Prenatal Sickle Cell Disease Research
After nearly 30 years of research, pediatric and fetal surgeon Alan W. Flake, MD, is on the verge of a potential medical breakthrough: a prenatal cure for sickle cell disease using in utero stem cell transplants.
The procedure Dr. Flake has designed is a series of two bone marrow stem cell transplants from the mother to her child.
The first transplant would occur while the child is still in the womb, taking advantage of a unique window of time when the immune system is immature. The fetus’ body then recognizes the mother’s bone marrow as its own, enabling a second, non-toxic bone marrow transplant of stem cells after birth to complete the process.
With normal bone marrow, the child’s body would produce normal red blood cells, avoiding all of the painful, life-limiting symptoms of sickle cell disease.
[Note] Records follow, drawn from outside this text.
-- ==== Sys2Proof/Machine/Dies.lean ====
section
/-!
DEFINITION. Dies that leave service, die-to-die links and their halves (R24 to R28, R298, R421, R422).
-/

namespace Sys2Proof.Machine

open Sys2Proof

/-- An attempt of a command that uses a core of a die and can still be stopped: it is past its start and the package
has not voted COMMIT. -/
def Cmd.onDie (c : Cmd) (d : Nat) : Bool :=
  [.staging, .running, .commitWait, .preparing, .prepared].contains c.stage && (c.cores.any fun n => coreDie n == d)
    && c.group.all fun g => g.voted != some 1 && g.decision.isNone && g.deciding.isNone

/-- Every command that uses a core of die `d` stops under R93 with code 0x14, each with one record (R27, R421, R422). -/
def State.abortDie (s : State) (d : Nat) : State :=
  (s.cmd.cmds.filter fun c => c.onDie d).foldl (fun s c =>
    let a := c.acceptNo
    let s := s.logEv { code := 0x14, die := d, unit := 0xF1, inst := d, acceptNo := a }
    (s.voteNeg a false 0x14 0).stopAttempt a 0x14 0 0 s.pkgIdField) s

/-- Granules of a core that are held at a slice of a die. -/
def CoreSt.heldAt (c : CoreSt) (d : Nat) : List Nat :=
  (List.range 64).filter fun t => (vget c.sm.tags t).g.any fun p => p.2.held && p.2.slices.any fun r => sliceDie r == d

/-- Accesses held at a die's slices fail with code 0x14 (Table 1.6). -/
def State.failHeld (s : State) (d : Nat) : State :=
  (List.range 192).foldl (fun s n => ((s.core n).heldAt d).foldl (fun s t => s.refuseGran n t) s) s

/-- A version has an extent in a slice of die `d`. -/
def Version.atDie (v : Version) (d : Nat) : Bool := v.tier == 0 && v.wheres.any fun w => sliceDie (w / 8192) == d

/-- The fill of a CREATE cannot go on: its extents are freed and the request FAILS (R28, R255). -/
def State.failFill (s : State) (c : Cmd) (o : Obj) (code : Nat) : State :=
  ((((s.dropVersion o.owner o.cur).modObj o.idx fun o => { o with cur := { o.cur with wheres := [], charge := 0 } }).failObj
    c.acceptNo code 0).dropCreate c).goObjects

/-- Moves, staging copies and fills that read or write a slice of a die fail with code 0x14 (R28, Table 1.6). -/
def State.failCopies (s : State) (d : Nat) : State :=
  let moves := s.tongs.moves.filter fun m => m.tgt.atDie d || (s.tongs.byIdx m.idx).any fun o => o.cur.atDie d
  let s := moves.foldl (fun s m => (s.giveUpMove m.idx 0x14).unlocked m.idx) s
  let stages := (s.cmd.cmds.filter fun c => c.stage == .staging).filterMap fun c =>
    (c.objs.find? fun u => !u.copied && ((u.staged.any fun v => v.atDie d)
      || (s.tongs.byHandle u.handle).any fun o => o.cur.atDie d)).map fun u => (c.acceptNo, u.handle)
  let s := stages.foldl (fun s x => s.copyFails x.1 x.2 0x14 0) s
  let s := s.cmd.cmds.foldl (fun s c => match s.createdBy c with
    | some o => if o.cur.atDie d then s.failFill c o 0x14 else s
    | none => s) s
  if s.tongs.waits = [] then s else s.retryWaits

/-- A die becomes UNREACHABLE (R27): its commands abort, and what waits at its slices fails. -/
def State.unreachable (s : State) (d : Nat) : State :=
  if (s.die d).st = .unreachable then s
  else (((s.modDie d fun x => { x with st := .unreachable, causes := [], holdDue := none }).abortDie d).failHeld d).failCopies d

/-! ## Halves of a die-to-die link (R24, R25, R298) -/

/-- Die-to-die link `l`: CH0 to CH3, CC01, CC12, CC23, CC30. -/
def State.link (s : State) (l : Nat) : D2D := vget s.links l

/-- A half carries traffic. -/
def D2D.carries (x : D2D) (h : Nat) : Bool := vget x.up h && !vget x.dropped h && !vget x.testing h

/-- The link is down: each half is dropped or under test, so that nothing remains to carry its traffic (R25, R298). -/
def D2D.down (x : D2D) : Bool := [0, 1].all fun h => vget x.dropped h || vget x.testing h

/-- A CH link that is down makes its die UNREACHABLE (R27). -/
def State.linkFalls (s : State) (l : Nat) : State := if l < 4 ∧ (s.link l).down = true then s.unreachable l else s

/-- D2D_RETRANSMIT: counted, and the eighth within 2^20 beats puts the half under test (R24, R298). -/
def State.retransmit (s : State) (l h : Nat) : State :=
  if 8 ≤ l ∨ 2 ≤ h ∨ !(s.link l).carries h then s
  else
    let s := s.icnt l 1
    let r := ((vget (s.link l).recent h).filter fun e => s.edge < e + 2 ^ 20) ++ [s.edge]
    if 8 ≤ r.length then
      ((s.modLink l fun x => { x with recent := vset x.recent h [], testing := vset x.testing h true }).startTest
        (.d2dHalf l h)).linkFalls l
    else s.modLink l fun x => { x with recent := vset x.recent h r }

/-- A half is dropped as lasting (R25, Table 10.5): code 0x2B, risk input 3. -/
def State.dropHalf (s : State) (l h : Nat) : State :=
  let s := s.modLink l fun x => { x with dropped := vset x.dropped h true, testing := vset x.testing h false }
  ((s.logEv { TestLoc.ev (.d2dHalf l h) 0x2B with sub := 0, extra := 0 }).addRisk 3).linkFalls l

/-- D2D_RETRANSMIT (R24): half `half` of link `link` of Table 10.15. -/
def execD2dRetransmit (link half : Nat) (s : State) : Answer := .next (s.retransmit link half)

end Sys2Proof.Machine
end

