/-- What a page's read asks of the copy it is for: it is held, for a segment or until copies go on; it finds the extent lost; it
goes through. -/
structure PageRead where
  hold : Option (Nat × Nat × Nat × Nat) → State → State
  lost : State → State
  done : State → State

/-- A page of an image is read for a copy, at RATE (R395): content in a Stockpot slice or in far memory as Table 1.6 has it for the
state of its die, with the outcome of the read (R286, R287, R291, R296, Table 13.6). -/
def State.readPage (s : State) (i : Image) (k : Nat) (r : GranOutcome) (p : PageRead) : State :=
  if s.lid.rate = 0 then p.hold none s
  else match i.source k with
    | none => p.done s
    | some (o, off) =>
      let v := o.cur
      let access := if v.tier = 0 then s.sliceAccess (v.slice off) else s.copyAccess v
      if access = 1 then p.hold none s
      else if access = 2 then p.lost s
      else match r with
        | .ok n => p.done (iter (fun s => s.copyRereads v off) n s)
        | .replay => p.done (s.copyRereads v off)
        | .recon _ o =>
          if v.tier ≠ 0 ∨ 4096 ≤ o then p.done s
          else
            let k := s.segAt v (off + o)
            p.hold (some k) (((s.rgnCnt k.1 0 1).rgnCnt k.1 1 1).claimRebuild k)
        | .farBad sub rank w =>
          if v.tier ≠ 1 ∨ 4096 ≤ w then p.done s
          else
            let s := p.lost (s.farFails o.idx v sub rank (off + w) 0)
            if (s.tongs.byIdx o.idx).any fun y => y.cur.wheres == v.wheres then s.makeLost o.idx else s

/-- The running secure goes on with its present step; `r` is the outcome of reading its next page. One message is outstanding
at a time (DESIGN CHOICE, assumption 23). -/
def State.pushSecure (s : State) (r : GranOutcome) : State :=
  match s.lid.secure with
  | none => s
  | some x =>
    if x.out ≠ [] ∨ x.recon.isSome then s
    else if x.step ≠ .pages then s.sendSecure (s.secureBody x)
    else s.readPage x.image (x.image.pageIndex x.page) r
      { hold := fun k s => s.modLid fun l => { l with secure := l.secure.map fun y => { y with recon := k } }
        lost := fun s => (s.abandon x.part 3).startCopy
        done := fun s => (s.lidCnt 3 4096).sendSecure (s.secureBody x) }

/-- Journal records of a partition that both of its valid images cover are released with their commands (R360, R396). -/
def State.dropCovered (s : State) (p : Nat) : State :=
  match (s.lp p).seqA, (s.lp p).seqB with
  | some a, some b =>
    let q := min a b
    let finished := fun (c : Cmd) => c.part == p && c.stage == .resolved
      && s.cmd.journal.all fun r => r.acceptNo != c.acceptNo || decide (r.seq ≤ q)
    let gone := (s.cmd.cmds.filter finished).map (·.acceptNo)
    s.modCmdU fun u => { u with
      journal := u.journal.filter fun r => !gone.contains r.acceptNo
      cmds := u.cmds.filter fun c => !gone.contains c.acceptNo }
  | _, _ => s

/-- The next slot of a medium other than the partner: the one that its newest image does not lie in. -/
def LidPart.nextSlot (l : LidPart) (medium : Nat) : Nat :=
  let xs := l.images.filter fun i => i.1 == medium
  let top := maxL 0 (xs.map fun i => i.2.2.gen)
  match xs.find? fun i => i.2.2.gen == top with
  | some i => 1 - i.2.1
  | none => 0

/-- The image that a medium's slot of a partition holds. -/
def LidPart.put (l : LidPart) (medium slot : Nat) (i : Image) : LidPart :=
  { l with images := (l.images.filter fun x => !(x.1 == medium && x.2.1 == slot)) ++ [(medium, slot, i)] }

/-- First LBA of page `k` of a slot of the flash area (R398, Table 13.2). -/
def State.flashLba (s : State) (p slot k : Nat) : Nat :=
  let o := sumL ((List.range p).map fun q => if (s.lp q).native then (s.lp q).slotUnits else 0)
  s.lid.firstLba + 512 + slot * s.lid.slotGib * 2 ^ 18 + o * 512 + k

/-- A flash or store copy whose held extent is lost ends (DESIGN CHOICE, assumption 23). -/
def State.loseSlow (s : State) (store : Bool) : State :=
  (s.modLid fun l => if store then { l with store := none } else { l with flash := none }).logEv { code := 0x78, unit := 0xF3, sub := 3 }

/-- The next page of a flash or store copy is read. -/
def State.readSlow (s : State) (store : Bool) (x : SlowCopy) (r : GranOutcome) (done : State → State) : State :=
  let set := fun (w : Bool) (k : Option (Nat × Nat × Nat × Nat)) (s : State) => s.modLid fun l =>
    let f := fun (y : SlowCopy) => { y with waits := w, recon := k }
    if store then { l with store := l.store.map f } else { l with flash := l.flash.map f }
  s.readPage x.image (x.image.pageIndex x.page) r
    { hold := fun k s => set true k s, lost := fun s => s.loseSlow store, done := fun s => done (set false none s) }

/-- The flash copy issues its present write (R399); `r` is the outcome of reading its next page. -/
def State.pushFlash (s : State) (r : GranOutcome) : State :=
  match s.lid.flash with
  | none => s
  | some x =>
    let put := fun (i : OutItem) (s : State) => { s with outbox := s.outbox ++ [i] }
    match x.step with
    | 0 =>
      if x.recon.isSome then s
      else s.readSlow false x r (put (.nvmeWrite (s.flashLba x.part x.slot (x.image.pageIndex x.page)) false))
    | 1 => put .nvmeFlush s
    | _ => put (.nvmeWrite (s.lid.firstLba + x.part) true) s

/-- The I/O address that the store copy writes next, and its bytes (R401). The image lies in the range as in a slot of
Table 13.2 (DESIGN CHOICE, assumption 23). -/
def State.storeWrite (s : State) (x : SlowCopy) : Nat × List Byte :=
  if x.step = 0 then
    let k := x.image.pageIndex x.page
    (s.lid.storeAddr + 2 ^ 21 + 4096 * k, x.image.page k)
  else
    let b := (s.sealOf x.image 0 2).record
    (s.lid.storeAddr + 4096 * x.part, b ++ crcBytes b)

/-- The store copy's present write goes to the host (R401). -/
def State.sendStore (x : SlowCopy) (s : State) : State :=
  let (addr, b) := s.storeWrite x
  let (tag, s) := s.freshTag
  let s := s.sendHost 0xF3 tag (.hostWrite addr b)
  { s with hostReqs := s.hostReqs ++
    [{ tag := tag, write := true, addr := addr, len := b.length, owner := .lid x.page, sentEdge := s.edge
       data := b }] }

/-- The store copy goes on (R401); `r` is the outcome of reading its next page. -/
def State.pushStore (s : State) (r : GranOutcome) : State :=
  match s.lid.store with
  | none => s
  | some x =>
    if x.step ≠ 0 then s.sendStore x
    else if x.recon.isSome then s
    else s.readSlow true x r (State.sendStore x)

/-- Copies that RATE, a hold or a reconstruction held go on; the page that each reads then has no error (DESIGN CHOICE,
assumption 23). -/
def State.lidResume (s : State) : State :=
  let s := s.pushSecure (.ok 0)
  let s := if (s.lid.flash.any fun x => x.waits) = true then s.pushFlash (.ok 0) else s
  if (s.lid.store.any fun x => x.waits) = true then s.pushStore (.ok 0) else s

/-- A multiple of a cadence that is not 0. -/
def everyNth (g n : Nat) : Bool := n != 0 && g % n == 0

/-- The image that a slot of a medium held is there no more. -/
def LidPart.erase (l : LidPart) (medium slot : Nat) : LidPart :=
  { l with images := l.images.filter fun x => !(x.1 == medium && x.2.1 == slot) }

/-- A pointer copy of a medium is written (Table 13.5). -/
def LidPart.point (l : LidPart) (medium copy slot gen : Nat) : LidPart :=
  { l with ptrs := (l.ptrs.filter fun x => !(x.1 == medium && x.2.1 == copy)) ++ [(medium, copy, slot, gen)] }

/-- The flash copy begins to write over its slot. Its first page is no object content. -/
def State.startFlash (s : State) : State :=
  match s.lid.flash with
  | none => s
  | some x => (s.modLp x.part fun l => l.erase 1 x.slot).pushFlash (.ok 0)

/-- The flash copy and the store copy of a completed secure fall due (R398, R401). -/
def State.slowCopies (s : State) (x : Secure) : State :=
  let l := s.lid
  let s := if everyNth x.gen l.nFlash = true ∧ l.flashOk = true then
      if l.flash.isSome then s.lidCnt 8 1
      else (s.modLid fun l => { l with
        flash := some { part := x.part, slot := (s.lp x.part).nextSlot 1, gen := x.gen, image := x.image } }).startFlash
    else s
  if everyNth x.gen l.nStore then
    if l.store.isSome ∨ l.storeWait.isSome then s.lidCnt 10 1
    else (s.modLid fun l => { l with store := some { part := x.part, slot := x.gen, gen := x.gen, image := x.image } }).pushStore (.ok 0)
  else s

/-- The partner has written the seal: the new image is valid beside the previous one, and covers records with it (R394, R396). -/
def State.sealed (s : State) (x : Secure) : State :=
  (s.modLp x.part fun l =>
    { l.put 0 x.slot x.image with
      seqA := if x.slot = 0 then some x.image.freezeSeq else l.seqA
      seqB := if x.slot = 1 then some x.image.freezeSeq else l.seqB }).dropCovered x.part

/-- A secure completes (R392, R402). -/
def State.secureDone (s : State) (x : Secure) : State :=
  let s := (s.modLid fun l => { l with secure := none }).lidCnt 1 1
  let s := s.modLp x.part fun l =>
    { l with active := x.slot + 1, gen := x.gen, freezeBeat := x.image.freezeBeat, stepsDone := l.stepsSince }
  (s.slowCopies x).startCopy.retryPrepares

/-- A secure is abandoned because its message failed, and the next one begins (R397). -/
def State.dropSecure (s : State) (x : Secure) (detail : Nat) : State := (s.abandon x.part detail).startCopy

/-- An acknowledgement of the running secure's message: the next step (R392, R393). `r` is the outcome of reading the page that
follows. -/
def State.secureAck (s : State) (x : Secure) (code : Nat) (r : GranOutcome) : State :=
  if code ≠ 0 then ((s.abandonQuiet x.part).logEv { code := 0x79, unit := 0xF3, sub := x.part }).startCopy
  else
    let set := fun (st : SecStep) (page : Nat) (s : State) =>
      (s.modLid fun l => { l with secure := l.secure.map fun y => { y with out := [], step := st, page := page } }).pushSecure r
    match x.step with
    | .clearSeal => set .pages 0 (s.modLp x.part fun l =>
        { l.erase 0 x.slot with
          seqA := if x.slot = 0 then none else l.seqA
          seqB := if x.slot = 1 then none else l.seqB })
    | .pages => if x.page + 1 < x.pages then set .pages (x.page + 1) s else set .sealing 0 s
    | .sealing => set .pointer0 0 (s.sealed x)
    | .pointer0 => set .pointer1 0 (s.modLp x.part fun l => l.point 0 0 x.slot x.gen)
    | .pointer1 => (s.modLp x.part fun l => l.point 0 1 x.slot x.gen).secureDone x
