-- ==== Sys2Proof/Machine/Counters.lean ====
section
/-!
DEFINITION. Clearing the counters by banks (R485 to R488).
-/

namespace Sys2Proof.Machine

open Sys2Proof

/-! ## Banks (Table 17.1) -/

/-- All counters of a bank at 0. -/
def zeroBank (n : Nat) : Vector Nat n := Vector.replicate n 0

/-- Bank 0x0 of one core. -/
def CoreSt.clearCounters (c : CoreSt) : CoreSt :=
  { c with
    seqCnt := zeroBank 16, sklCnt := zeroBank 8, xchCnt := zeroBank 16
    me := { c.me with cnt := zeroBank 16 }, ve := { c.ve with cnt := zeroBank 16 }
    sm := { c.sm with ldlCnt := zeroBank 16, colCnt := zeroBank 16 }
    stalls := Vector.replicate 5 (zeroBank 16), seqCycles := 0 }

/-- Bank 0x2 of one port. The windows that R322 evaluates are kept (R488). -/
def Port.clearCounters (p : Port) : Port :=
  { p with cnt := zeroBank 16, corrected := zeroBank 8, attrib := zeroBank 8 }

/-- One bank other than 0xF is cleared for a target. -/
def State.clearBank (s : State) (bank target : Nat) : State :=
  match bank with
  | 0x0 => s.modCore target CoreSt.clearCounters
  | 0x1 => s.modRegion target fun g => { g with cnt := zeroBank 16 }
  | 0x2 => s.modPort target Port.clearCounters
  | 0x3 => s.modCmdU fun u => { u with cli := vset u.cli target (zeroBank 16) }
  | 0x4 => s.modBeat fun b => { b with cnt := zeroBank 32 }
  | 0x5 => s.modTongs fun t => { t with cnt := zeroBank 32 }
  | 0x6 => s.modInteg fun i => { i with icnt := zeroBank 32 }
  | 0x7 => s.modCmdU fun u => { u with cnt := zeroBank 16 }
  | 0x8 => s.modLid fun l => { l with cnt := zeroBank 16 }
  | 0x9 => s.modPower fun p => { p with cnt := zeroBank 16 }
  | 0xA => { s with log := { s.log with codeCnt := zeroBank 256, suppressed := 0, overwritten := 0 } }
  | _ => s

/-- Every bank, for every target. -/
def State.clearAll (s : State) : State :=
  let s : State := { s with
    cores := vmap s.cores CoreSt.clearCounters
    regions := vmap s.regions fun g => { g with cnt := zeroBank 16 }
    ports := vmap s.ports Port.clearCounters }
  let s := s.modCmdU fun u => { u with cli := Vector.replicate 64 (zeroBank 16) }
  [4, 5, 6, 7, 8, 9, 10].foldl (fun s b => s.clearBank b 0) s

/-- Targets of a bank; 0 for a bank that Table 17.1 does not list. -/
def bankTargets (bank : Nat) : Nat :=
  match bank with
  | 0x0 => 192
  | 0x1 => 16
  | 0x2 => 17
  | 0x3 => 64
  | 0x4 | 0x5 | 0x6 | 0x7 | 0x8 | 0x9 | 0xA | 0xF => 1
  | _ => 0

/-! ## Requests (R486, R487) -/

/-- A clear of a bank and a target. -/
def ClearReq.names (c : ClearReq) (bank target : Nat) : Bool := c.bank == bank && c.target == target

/-- HLT_CLR written: the code that answers it, and the state. -/
def State.writeClr (s : State) (value : Nat) : Nat × State :=
  let bank := bitsOf value 15 12
  let target := bitsOf value 7 0
  let at_ := s.log.clrAt.toNat
  let others := s.log.clears.filter fun c => !c.names bank target
  if !bitOf value 63 then (0, s)
  else if bankTargets bank ≤ target then (0x1F, s)
  else if bank = 0 ∧ s.retired target = true then (0x13, s)
  else if 16 ≤ others.length then (0x1F, s)
  else
    let c : ClearReq := { bank := bank, target := target, at_ := if s.now < at_ then some at_ else none, edge := s.edge }
    (0, { s with log := { s.log with clears := others ++ [c] } })

/-- The edge of a waiting clear comes: the clock runs to it, the counters read 0 and HLT_CLR_LAST names the edge. -/
def State.counterClear (s : State) (bank target : Nat) : State :=
  match s.log.clears.find? fun c => c.names bank target with
  | none => s
  | some c =>
    let s := match c.at_ with
      | some b => s.toBeat b
      | none => s.toEdge (c.edge + 1)
    let due := match c.at_ with
      | some b => decide (b ≤ s.now)
      | none => decide (c.edge < s.edge)
    if !due then s
    else
      let s : State := { s with log := { s.log with
        clears := s.log.clears.filter fun c => !c.names bank target, clrLast := s.now } }
      if bank = 0xF then s.clearAll else s.clearBank bank target

/-- COUNTER_CLEAR (R486): of the waiting clear of a bank and a target. -/
def execCounterClear (bank target : Nat) (s : State) : Answer := .next (s.counterClear bank target)

end Sys2Proof.Machine
end

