-- ==== Sys2Proof/Machine/HostPort.lean ====
section
/-!
DEFINITION. Answers to the requests that the package sends to the host: granules of the host tier, program loads, boot
and firmware images, and the store copy of an image (R72, R216, R278, R279, R401, R439, R457).
-/

namespace Sys2Proof.Machine

open Sys2Proof

/-- The request of the host port with a tag. -/
def State.hostReq (s : State) (tag : Nat) : Option HostReq := s.hostReqs.find? fun r => r.tag == tag

/-- The request is outstanding no more. -/
def State.dropReq (s : State) (tag : Nat) : State := { s with hostReqs := s.hostReqs.filter fun r => r.tag != tag }

/-- Exactly `n` bytes of an answer. -/
def bytesOf (n : Nat) (d : List Byte) : List Byte := (List.range n).map fun i => d.getD i 0

/-- Runs of bytes in order of their offsets, joined to one run. -/
def joinRuns (runs : List (Nat × List Byte)) : List (Nat × List Byte) :=
  match sortBy (fun (a b : Nat × List Byte) => decide (a.1 ≤ b.1)) runs with
  | [] => []
  | r :: rs => [(r.1, (r :: rs).flatMap (·.2))]

/-! ## Granules (R208, R216, R217, R278) -/

/-- One of the requests of the granule on a tag is answered with its bytes: the last one lets the granule land, or the
store be accepted. -/
def State.granReply (s : State) (n tag : Nat) (r : HostReq) (d : List Byte) : State :=
  let t := vget (s.core n).sm.tags tag
  match t.g with
  | none => s
  | some (e, g) =>
    if !g.hostTags.contains r.tag then s
    else
      let store := g.kind == .store || g.kind == .scatter
      let press := g.home.press
      let s := s.modGran n tag fun g =>
        { g with
          hostTags := g.hostTags.filter fun x => x != r.tag
          data := if store || press then g.data else joinRuns (g.data ++ [(r.off, bytesOf r.len d)]) }
      if 1 < g.hostTags.length then s
      else if store then s.storeDone n tag
      else if e ≠ t.epoch then (s.dropStale n tag).settle n
      else s.arrive n tag

/-- A page of a granule is not mapped. -/
def State.granUnmapped (s : State) (n tag : Nat) (r : HostReq) : State :=
  match (vget (s.core n).sm.tags tag).g with
  | none => s
  | some (_, g) => if g.hostTags.contains r.tag then s.notMapped n tag (max r.off g.obj) else s

/-- A request of a granule fails with another code: the core raises it (R329, R334). -/
def State.granFails (s : State) (n tag : Nat) (r : HostReq) (code : Nat) : State :=
  let t := vget (s.core n).sm.tags tag
  match t.g with
  | none => s
  | some (e, g) =>
    if !g.hostTags.contains r.tag then s
    else if e ≠ t.epoch then s.dropStale n tag
    else (s.granFault n t.col g code (max r.off g.obj)).modSm n fun m => m.freeTag tag

/-! ## Boot and firmware images (R439, R457) -/

/-- A page of an image arrives: it is kept, and the next page is asked for until the image is whole (Table 15.3). -/
def State.imageReply (s : State) (off : Nat) (r : HostReq) (d : List Byte) (owner : Nat → HostOwner) : State :=
  let s := s.modFw fun f => { f with image := f.image.writeN off (bytesOf r.len d), got := off + r.len }
  let need := min (imageLen (s.fw.image.readN 0 4096)) (2 ^ 24)
  if s.fw.got < need then s.askPage 0xFF (r.addr + r.len) (min 4096 (need - s.fw.got)) (owner s.fw.got) else s

/-! ## Requests of the Tongs (R258, R275, R278, R362) -/

/-- A request of the merge buffer fails: the command whose block it is stops with the code, and one that met an unmapped host page is
HELD (R216, R275; DEDUCED, assumption 57). A block that has committed keeps its bytes. -/
def State.mergeFails (s : State) (e : MergeEnt) (r : HostReq) (code : Nat) : State :=
  let mine := s.tongs.merge.find? fun x => x.tag == some r.tag
  let e := mine.getD e
  let s := s.mergeArrives r.tag
  match e.cmd.bind s.getCmd, s.tongs.byIdx e.idx with
  | some c, some o => if c.stoppable ∧ (mine.isSome ∨ r.write = true) then s.copyFails c.acceptNo o.handle code (4096 * e.blk) else s
  | _, _ => s

/-- A copy fails with a code: a move is given up, so that the old home stands, and a command that stages stops (DEDUCED, assumption
57). -/
def State.tongsFails (s : State) (r : HostReq) (code : Nat) : State :=
  match r.owner with
  | .move idx => ((s.giveUpMove idx code).unlocked idx).retryWaits
  | .stage a h => if (s.getCmd a).any fun c => c.stage == .staging then s.copyFails a h code r.off else s
  | .merge e => s.mergeFails e r code
  | _ => s

/-- A request of the Tongs is answered. -/
def State.tongsAnswered (s : State) (r : HostReq) (d : List Byte) : State :=
  if r.write then s
  else match r.owner with
    | .merge _ => s.mergeArrives r.tag
    | w => s.copyArrives w r.off (bytesOf r.len d)

/-! ## The answers -/

/-- A request is answered with data, or with ACCEPTED. -/
def State.hostAnswered (s : State) (r : HostReq) (d : List Byte) (o : GranOutcome) : State :=
  let s := s.dropReq r.tag
  match r.owner with
  | .granule n t => s.granReply n t r d
  | .move _ | .stage _ _ | .merge _ => s.tongsAnswered r d
  | .dropped => s
  | .boot off => s.imageReply off r d .boot
  | .firmware off => if s.fw.busy = 1 then s.imageReply off r d .firmware else s
  | .lid _ => s.storeAnswered true o

/-- The request is one of the host tier: of a granule, of a program load too (R72), or of the Tongs. -/
def HostReq.ofTier (r : HostReq) : Bool :=
  match r.owner with
  | .boot _ | .firmware _ | .lid _ => false
  | _ => true

/-- A request is handled as answered with NOT_MAPPED (R279). -/
def State.hostUnmapped (s : State) (r : HostReq) : State :=
  let s := s.dropReq r.tag
  match r.owner with
  | .granule n t => s.granUnmapped n t r
  | .move _ | .stage _ _ | .merge _ => s.tongsFails r 0x1C
  | .dropped => s
  | .boot _ => s.bootFails
  | .firmware _ => if s.fw.busy = 1 then s.stageFails 6 else s
  | .lid _ => s.storeAnswered false (.ok 0)

/-- A request fails with a code of the link (R329, R334): a core raises it as a fault; another unit's request fails. -/
def State.hostFails (s : State) (r : HostReq) (code : Nat) : State :=
  let s := s.dropReq r.tag
  match r.owner with
  | .granule n t => s.granFails n t r code
  | .move _ | .stage _ _ | .merge _ => s.tongsFails r code
  | .dropped => s
  | .boot _ => s.bootFails
  | .firmware _ => if s.fw.busy = 1 then s.stageFails 6 else s
  | .lid _ => s.storeAnswered false (.ok 0)

/-- The answer to a request with a tag reaches the host port. -/
def State.hostReply (s : State) (v : Via) (mtype : Nat) (write : Bool) (act : State → HostReq → State) : State :=
  let (ok, s) := s.receive v mtype
  if !ok then s
  else match s.hostReq v.tag with
    | none => s
    | some r => if r.write = write then act s r else s

/-- A request has not been answered for 65,536 beats: it has timed out (R338), and is handled as NOT_MAPPED (R278). -/
def State.hostLate (s : State) (tag : Nat) : State :=
  match s.hostReq tag with
  | none => s
  | some r =>
    let s := s.toEdge (r.sentEdge + 65536)
    if s.edge < r.sentEdge + 65536 then s
    else match s.hostReq tag with
      | none => s
      | some r =>
        let ev : LogEv := { code := 0x67, unit := 0xF0, addr := .hostIO r.addr }
        ((((s.tngCnt 23 (b2n r.ofTier)).logEv ev).logEv { ev with code := 0x5C }).dropReq tag).hostUnmapped r

/-! ## The rows -/

/-- HOST_READ_REPLY (R278): data, or none for NOT_MAPPED. -/
def execHostReadReply (v : Via) (data : Option (List Byte)) (s : State) : Answer :=
  .next (s.hostReply v 0x3A false fun s r => match data with
    | some d => s.hostAnswered r d (.ok 0)
    | none => (s.tngCnt 22 (b2n r.ofTier)).hostUnmapped r)

/-- HOST_WRITE_REPLY (R278): ACCEPTED, or NOT_MAPPED. `o` is the outcome of reading the page that a store copy of the Lid writes
next (R401). -/
def execHostWriteReply (v : Via) (accepted : Bool) (o : GranOutcome) (s : State) : Answer :=
  .next (s.hostReply v 0x3B true fun s r => if accepted then s.hostAnswered r [] o else (s.tngCnt 22 (b2n r.ofTier)).hostUnmapped r)

/-- HOST_TIMEOUT (R278): the clock runs to the limit of the request with the tag. -/
def execHostTimeout (tag : Nat) (s : State) : Answer := .next (s.hostLate tag)

end Sys2Proof.Machine
end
Funding support for this innovative biomedical approach can advance it into a fully realized, unprecedented and enduring scientific achievement: curing sickle cell disease at the beginning of a child’s life. This research has shown success in animal studies and may progress to testing in clinical trials within the next few years.
Children’s Hospital is an international leader in both fetal therapy and the treatment of sickle cell disease and has pioneered numerous medical breakthroughs that have dramatically improved the lives of children. Many of these breakthroughs have then received federal funding support from the National Institutes of Health to help advance research results into new standards of care.